**What the task requires**:
Transcribe each of the entries exactly.

══ Material for the task

theorem execLeaseExpire_keeps {P : State → Prop} (c : Closed 0x202c0000208 P) (x1 : State) (h1 : P x1) :
    OnNext P (execLeaseExpire x1) := by
  have c1 := c.sub (K' := 0x40000000) (by decide)
  unfold execLeaseExpire
  repeat' first
    | with_reducible assumption
    | with_reducible apply OnNext.unit
    | with_reducible apply OnNext.next
    | with_reducible apply OnNext.fault
    | with_reducible apply modBcp_keeps c1
    | with_reducible apply lapse_keeps c
    | intro _
    | split
    | dsimp -zeta only

end Sys2Proof.Laws
end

════

**Response area**:
theorem execLeaseExpire_keeps {P : State → Prop} (c : Closed 0x202c0000208 P) (x1 : State) (h1 : P x1) :
    OnNext P (execLeaseExpire x1) := by
  have c1 := c.sub (K' := 0x40000000) (by decide)
  unfold execLeaseExpire
  repeat' first
    | with_reducible assumption
    | with_reducible apply OnNext.unit
    | with_reducible apply OnNext.next
    | with_reducible apply OnNext.fault
    | with_reducible apply modBcp_keeps c1
    | with_reducible apply lapse_keeps c
    | intro _
    | split
    | dsimp -zeta only

end Sys2Proof.Laws
end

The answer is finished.